Недавно, когда кто-то из моих ребят меня спросил, в чем мне видится главная заслуга Битова, почему я считаю его крупным писателем, я задумался. Ведь я всю жизнь говорил и писал, что Битов дает своему читателю очень много оснований для самоуважения: вот я прочитал такой сложный текст ни о чем, поэтому я молодец. Но дело в том, что в эпоху, когда в основном работал Битов, 70-80-е, достоинство у человека утрачивалось стремительно, во всяком случае очень многими. Поэтому желание уважать себя – это уже было не самое плохое.
Да, Ахматова дает читателю основания уважать себя, но это не худшее, что можно сделать с читателем. Поэтому ее великолепное достоинство, ее гордость, ее самомнение, ее трагедия должны нам сегодня послужить великим утешением и уроком. Если бы еще хоть кто-то в русской поэзии так же, как Ахматова, умел до конца пережить унижение и сделать из него победу, очень может быть, что и с русскими людьми можно было бы сделать не все. А это и есть главная поэтическая задача – воспитать такого читателя, с которым можно сделать не все. Это то, что я собирался сказать, а если у вас есть какие-то идеи, то, конечно, давайте.
– Добрый вечер! Простите сразу за скучный вопрос. А кто ближе вам – Ахматова или Цветаева? Кого вы считаете сильнее?
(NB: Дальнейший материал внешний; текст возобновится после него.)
-- ==== Sys2Proof/Machine/Block.lean ====
section
/-!
DEFINITION. The matrix blocks (R133-R135, R228-R230, R282, R284, R447-R459): lease requests and grants, the command queues, tile steps
with the arithmetic of a group, faults and completions. The device's steps LEASE_REQUEST, LEASE_GRANT, MATRIX_COMMAND, MATRIX_TILE_STEP,
MATRIX_WATCHDOG_EXPIRY.
-/
namespace Sys2Proof.Machine

/-! ## Accumulator memory -/

/-- Element (i, j) of a tile (R133); an element never written is +0. -/
def tileWord (b : Block) (t i j : Nat) : Word := tgetD (tgetD b.acc t []) (128 * i + j) 0

/-- A tile with every element given by a function. -/
def tileFill (v : Nat → Word) : Tbl Nat Word := (List.range 16384).filterMap fun e => if v e = 0 then none else some (e, v e)

/-- Replaces a tile. -/
def putTile (b : Block) (t : Nat) (v : Nat → Word) : Block := { b with acc := tput b.acc t (tileFill v) }

/-- Rows of a tile lose their poison with their data; poison that nobody has read is logged (R304). -/
def dropRows (s : State) (block core slice t : Nat) (mine : Nat → Bool) : State :=
  let b := getBlock s block
  let gone := b.poison.filter fun r => decide (r.1 = t) && mine r.2
  let s := putBlock s block { b with poison := b.poison.filter fun r => ! gone.contains r, seen := b.seen.filter fun r => ! gone.contains r }
  if gone.all fun r => b.seen.contains r then s else logError s 0x03 0x06 core core 0xFFFF slice 0

/-- The poison of a row has been carried on (R304). -/
def rowSeen (b : Block) (t row : Nat) : Block :=
  if b.poison.contains (t, row) ∧ ¬ b.seen.contains (t, row) then { b with seen := b.seen ++ [(t, row)] } else b

/-- Writes +0 to a tile and clears its poison (R455). -/
def zeroTile (s : State) (block core slice t : Nat) : State :=
  let s := dropRows s block core slice t fun _ => true
  let b := getBlock s block
  putBlock s block { b with acc := tdel b.acc t }

/-- Writes +0 to a row and clears its poison (R455, R456, R459). -/
def zeroRow (s : State) (block core slice t row : Nat) : State :=
  let s := dropRows s block core slice t fun r => r == row
  let b := getBlock s block
  putBlock s block { b with acc := tput b.acc t ((tgetD b.acc t []).filter fun e => decide (e.1 / 128 ≠ row)) }

/-- Marks rows of a tile poisoned (R304). -/
def poisonRows (b : Block) (t : Nat) (rows : List Nat) : Block :=
  { b with poison := b.poison ++ (rows.filter fun r => ! b.poison.contains (t, r)).map fun r => (t, r) }

/-! ## Operand tiles -/

/-- Element `k` of packed bytes (R149). -/
def packedElem (f : Nat) (b : List Byte) (k : Nat) : Nat :=
  match fmtBits f with
  | 16 => leNat ((b.drop (2 * k)).take 2)
  | 8 => (b.getD k 0).toNat
  | _ => (b.getD (k / 2) 0).toNat / 16 ^ (k % 2) % 16

/-- The kept positions that a metadata word names, if it is well-formed (R162). -/
def keptOf (n w : Nat) : Option (List Nat) :=
  let ix := (List.range n).map fun i => w / 8 ^ i % 8
  let rises := (List.range (n - 1)).all fun i => decide (ix.getD i 0 < ix.getD (i + 1) 0)
  if w / 8 ^ n = 0 ∧ rises then some ix else none

/-- Where the metadata of a vector lies in a sparse ring tile (R451). -/
def metaOff (f n v : Nat) : Nat := 128 * vecBytes f n + (if f = 10 then 128 else 0) + 8 * v

/-- The parts of a ring tile, as offset and length, that hold vector `v` (R160, R451): its elements, for Q4 its block's scale code and S, and its
metadata. -/
def vecParts (f n v : Nat) : List (Nat × Nat) :=
  let area := 128 * vecBytes f n
  [(v * vecBytes f n, vecBytes f n)] ++ (if f = 10 then [(area + v * storedOf n / 64, 1), (area + 64, 4)] else []) ++
    (if n = 0 then [] else [(metaOff f n v, 8)])

/-- The metadata words of a vector of a sparse ring tile (R451). -/
def metaWords (f n v : Nat) (tile : List Byte) : List Nat :=
  (List.range 4).map fun j => leNat ((tile.drop (metaOff f n v + 2 * j)).take 2)

/-- Whether a tile's metadata is well-formed (R162, R454). -/
def metaOk (f n : Nat) (tile : List Byte) (vs : List Nat) : Bool :=
  n == 0 || vs.all fun v => (metaWords f n v tile).all fun w => (keptOf n w).isSome

/-- The value of stored element `e` of vector `v` (R158, R159, R161, R164). -/
def elemValue (f n : Nat) (i4t : BitVec 128) (tile : List Byte) (v e : Nat) : Fv :=
  let bits := packedElem f ((tile.drop (v * vecBytes f n)).take (vecBytes f n)) e
  if f = 10 then
    let area := tile.drop (128 * vecBytes f n)
    let code := (area.getD ((v * storedOf n + e) / 64) 0).toNat
    let S : Word := BitVec.ofNat 32 (leNat ((area.drop 64).take 4))
    (sourceValue 10 false false i4t bits (q4Scale S code).1).1
  else (sourceValue f false false i4t bits 0).1

/-- The 32 positions of a vector; a dropped position has no value (R162). -/
def vecOf (f n : Nat) (i4t : BitVec 128) (tile : List Byte) (v : Nat) : List (Option Fv) :=
  if n = 0 then (List.range 32).map fun k => some (elemValue f n i4t tile v k)
  else
    let ms := metaWords f n v tile
    (List.range 32).map fun k =>
      match (keptOf n (ms.getD (k / 8) 0)).bind fun ix => ((List.range n).find? fun i => decide (ix.getD i 8 = k % 8)) with
      | some i => some (elemValue f n i4t tile v (k / 8 * n + i))
      | none => none

/-- The group sum G of two vectors as F32 bits (R164 steps 1 to 4, R165). -/
def groupBits (as bs : List (Option Fv)) : Nat :=
  let ps := (List.zip as bs).filterMap fun e => match e.1, e.2 with | some a, some b => some (mulV a b).1 | _, _ => none
  (deliver fmtF32 0 false (groupSum ps).v).1

/-- One accumulator addition (R164 step 5). -/
def accAdd (c : Word) (g : Nat) : Word := BitVec.ofNat 32 (fAdd fmtF32 0 false (decodeF fmtF32 false c.toNat) (decodeF fmtF32 false g)).1

/-! ## Leases -/

/-- Whether the lease request of a core that has come at one clock stands before that of another core and clock (R229). -/
def leaseBefore (c d : DWord) (i j : Nat) : Bool := decide (c < d) || (decide (c = d) && decide (i < j))

/-- Whether the re-entry of a lease is due, its clock over, and is not in the queue yet. -/
def reentryDue (s : State) (b : Block) (n : Nat) (l : Lease) : Bool :=
  ! l.ending && ! (b.requests.any fun r => r.slot == some n) && l.reentry.any fun t => decide (t ≠ s.clk)

/-- Appends re-entries of leases whose 16 commands have been accepted while the queue has room (R228, R229): re-entries and fresh requests enter in the
order of their clocks, in one clock the lower core's first. -/
def queueReentries (s : State) (q : Nat) (b : Block) : Block :=
  let fresh := s.mesh.filter fun p => p.arrived && decide (coreQuad p.dst = q) && (match p.body with | .lease _ _ _ _ _ _ => true | _ => false)
  let at' := fun (l : Lease) => l.reentry.getD 0
  let due := b.leases.filter fun l => reentryDue s b l.1 l.2 && ! (fresh.any fun p => leaseBefore p.came (at' l.2) p.src l.2.core)
  let due := if (match due with | [x, y] => leaseBefore (at' y.2) (at' x.2) y.2.core x.2.core | _ => false) then due.reverse else due
  due.foldl (fun b l => if b.requests.length < 8 then { b with requests := b.requests ++ [{
      core := l.2.core, team := l.2.team, waiters := [], first := l.2.first, count := l.2.count, slot := some l.1 }] } else b) b

/-- Ends a lease whose queue is empty, if it is ending (R448). -/
def endLease (b : Block) (slot : Nat) : Block :=
  match tget b.leases slot with
  | some l => if l.ending ∧ l.queue.isEmpty then { b with leases := tdel b.leases slot, requests := b.requests.filter fun r => r.slot ≠ some slot } else b
  | none => b

/-- Ends every lease that is ending with nothing queued, whatever step emptied it. -/
def endLeases (b : Block) : Block := endLease (endLease b 0) 1

/-- Whether an earlier lease request or re-entry waits for the same block; in one clock the lower core's is the earlier (R228, R229), so that clock must be
over. -/
def earlierLease (s : State) (p : Packet) : Bool :=
  let b := getBlock s (coreQuad p.dst)
  decide (p.came = s.clk) ||
  (b.leases.any fun l => reentryDue s b l.1 l.2 && leaseBefore (l.2.reentry.getD 0) p.came l.2.core p.src) || s.mesh.any fun e => e.arrived && cameBefore Packet.src e p && decide (coreQuad e.dst = coreQuad p.dst) && (match e.body with | .lease _ _ _ _ _ _ => true | _ => false)

/-- LEASE_REQUEST (R228, R447): the request enters its block's queue of 8, in arrival order. (DESIGN CHOICE, log 74) -/
def execLeaseRequest (id : Nat) (s : State) : Host.Outcome State Fault Refusal :=
  match arrivedPacket s id with
  | none => .next s
  | some p =>
    match p.body with
    | .lease core team ws first count _ =>
      let q := coreQuad core
      let b := getBlock s q
      .next (if ! earlierLease s p ∧ b.requests.length < 8 then
        putBlock (dropPacket s id) q { b with requests := b.requests ++ [{ core := core, team := team, waiters := ws, first := first, count := count, slot := none }] }
        else s)
    | _ => .next s

/-- The unique identity of a team, as tiles record it (R134). -/
def teamUid (s : State) (core team : Nat) : Nat := ((getTeam s core team).map Team.uid).getD 0

/-- LEASE_GRANT (R134, R228, R229, R447): the head request, when its re-entry is due or a slot and its tiles are free. -/
def execLeaseGrant (block : Nat) (s : State) : Host.Outcome State Fault Refusal :=
  let b := queueReentries s block (endLeases (getBlock s block))
  match b.requests with
  | [] => .next (if b = getBlock s block then s else putBlock s block b)
  | r :: rest =>
    match r.slot with
    | some sl =>
      let ls := b.leases.map fun l => (l.1, if l.1 = sl then { l.2 with acc := 0, reentry := none } else l.2)
      .next (putBlock s block { b with requests := rest, leases := ls })
    | none =>
      let free := [0, 1].find? fun i => (tget b.leases i).isNone
      let clear := b.leases.all fun l => decide (l.2.core = r.core ∧ l.2.team = r.team) || decide (l.2.first + l.2.count ≤ r.first ∨ r.first + r.count ≤ l.2.first)
      match (if clear then free else none) with
      | none => .next (putBlock s block b)
      | some sl =>
        let me := (((getTeam s r.core r.team).map Team.slice).getD 0, teamUid s r.core r.team)
        let tiles := (List.range r.count).map (r.first + ·)
        let s := tiles.foldl (fun s t => if tget b.holder t = some me then s else zeroTile s block r.core me.1 t) (putBlock s block b)
        let b := getBlock s block
        let b := { b with
          holder := tiles.foldl (fun h t => tput h t me) b.holder
          requests := rest
          leases := tput b.leases sl { core := r.core, team := r.team, first := r.first, count := r.count, acc := 0, queue := [], ending := false,
                                       reentry := none, watchdog := 0 } }
        let s := putBlock s block b
        .next (r.waiters.foldl (fun s w => llDone s w.1 w.2.1 0 (regsEff w.2.2 [BitVec.ofNat 32 sl])) s)

/-! ## Completion -/

/-- The first element that a stopped command has not written (R446): the elements of MZERO's tiles, or of the rows of MEPI and MLDACC; a product writes
its whole tile at every group. -/
def firstUnwritten (c : MatCmd) : Nat :=
  match c.op with
  | 2 => 16384 * (c.step / 64)
  | 3 | 4 => 128 * c.step
  | _ => 0

/-- A command leaves its queue with a status (R446, R453): tokens return, its entry is counted, its fibres' records go; a discarded INFER's lanes
no longer wait for its results. -/
def finishMat (s : State) (block slot : Nat) (c : MatCmd) (status : Nat) : State :=
  let b := getBlock s block
  let b := { b with leases := b.leases.map fun l => if l.1 = slot then (l.1, { l.2 with queue := l.2.queue.filter fun d => decide (d.acc ≠ c.acc), watchdog := 0 }) else l }
  let s := putBlock s block (endLease b slot)
  let s := countCompletion (returnTokens s c.tokens) c.f.core c.team c.cidx status (firstUnwritten c)
  let s := accDone s c.f c.acc
  c.lanes.foldl (fun s l =>
    let f : FRef := { c.f with lane := l.lane }
    accDone (if status = 0 ∨ l.done then s else modFib s f fun x => loseIds x [l.ll]) f l.acc) s

/-- MATRIX_COMMAND (R229, R282, R167, R350): the command is accepted into its lease's queue with the core's I4T table, or the one it was issued with; MREL ends the lease; a
command whose lease has gone is discarded. -/
def execMatrixCommand (id : Nat) (s : State) : Host.Outcome State Fault Refusal :=
  match arrivedPacket s id with
  | none => .next s
  | some p =>
    match p.body with
    | .matrix c =>
      let q := coreQuad c.f.core
      let b := getBlock s q
      let earlier := s.mesh.any fun e => e.arrived && decide (e.order < p.order) &&
        (match e.body with | .matrix d => decide (d.f.core = c.f.core ∧ d.team = c.team) | _ => false)
      if earlier then .next s
      else
        match leaseOf s c.f.core c.team with
        | none => .next (finishMat (dropPacket s id) q 2 c 2)
        | some (sl, l) =>
          if c.op = 6 then
            .next (accDone (putBlock (dropPacket s id) q (endLease { b with leases := tput b.leases sl { l with ending := true } } sl)) c.f c.acc)
          else if 32 ≤ l.queue.length ∨ 16 ≤ l.acc ∨ l.reentry.isSome then .next s
          else
            let l := { l with queue := l.queue ++ [{ c with i4t := if c.old then c.i4t else (getCore s c.f.core).i4t }], acc := l.acc + 1, reentry := if l.acc + 1 = 16 then some s.clk else none }
            .next (putBlock (dropPacket s id) q { b with leases := tput b.leases sl l })
    | _ => .next s

/-! ## Tile steps -/

/-- Where a ring's tile at its head begins in the cistern (R449). -/
def ringAt (s : State) (core q : Nat) : Nat :=
  let r := ringOf s core q
  r.base.toNat + 64 * r.tsz * (r.head.toNat % max r.cap 1)

/-- The bytes of the tile at a ring's head, and whether poison stands in them. -/
def ringTile (s : State) (core q : Nat) : List Byte × Nat :=
  cistRead s core (ringAt s core q) (64 * (ringOf s core q).tsz)

/-- Raises a matrix operand fault (R454): the command stops and the trap waits for its fibre's next boundary; without that fibre it goes to the
team's fibre of lowest s.fid, and without any to the team. The fibre that takes it. (DEDUCED, log 18) -/
def raiseMat (s : State) (c : MatCmd) (f : FRef) (detail : Nat) (addr : DWord) (ring step : Nat) : State × Option FRef :=
  let aux : DWord := BitVec.ofNat 64 (ring % 16 + step % 65536 * 65536)
  let live := fun (g : FRef) => match getFib s g with | some x => ! x.ended | none => false
  let low := ((teamFibres s f.core c.team).filter live).foldl (fun (b : Option FRef) g =>
    match b with
    | some e => if gidOf s g * 32 + g.lane < gidOf s e * 32 + e.lane then some g else b
    | none => some g) none
  let mine : Bool := live f && (match teamOf s f with | some (n, _) => decide (n = c.team) | none => false)
  match (if mine then some f else low) with
  | some g => (modFib s g fun x => { x with asyncTrap := some (10, detail, addr, aux) }, some g)
  | none => (teamFault s f.core c.team c.f c.pc (10 * 256 + detail), none)

/-- Replaces a command in its lease's queue. -/
def holdMat (s : State) (block slot : Nat) (c : MatCmd) : State :=
  let b := getBlock s block
  putBlock s block { b with leases := b.leases.map fun l =>
    if l.1 = slot then (l.1, { l.2 with queue := l.2.queue.map fun d => if d.acc = c.acc then c else d }) else l }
– Сильнее, конечно, Цветаева. Но я не считаю силу такой уж абсолютной добродетелью. У меня есть ответ на этот вопрос, абсолютно четкий. Мне ближе Ахматова – ближе и по манере, и по тону, и по задачам, которые она ставит. Более того, я не претендую на цветаевскую «всеохватность». Но Цветаева в своей этой «всеохватности» очень часто уходит за грань вкуса. Ну что там, все свои: когда мы читаем: «Коммерческими шашнями и бальным порошком…» – этот «и бальный порошок» не режет нам слух, и даже, может быть, мы думаем, что так и надо. Или когда мы читаем: «Черной ни днесь, ни впредь // Не заткну дыры». Но при этом у Цветаевой безвкусица в ином – не в конкретностях, не в частностях, а в некоторой истерии. Конечно, можно любить или не любить Ходасевича, но в этом он прав.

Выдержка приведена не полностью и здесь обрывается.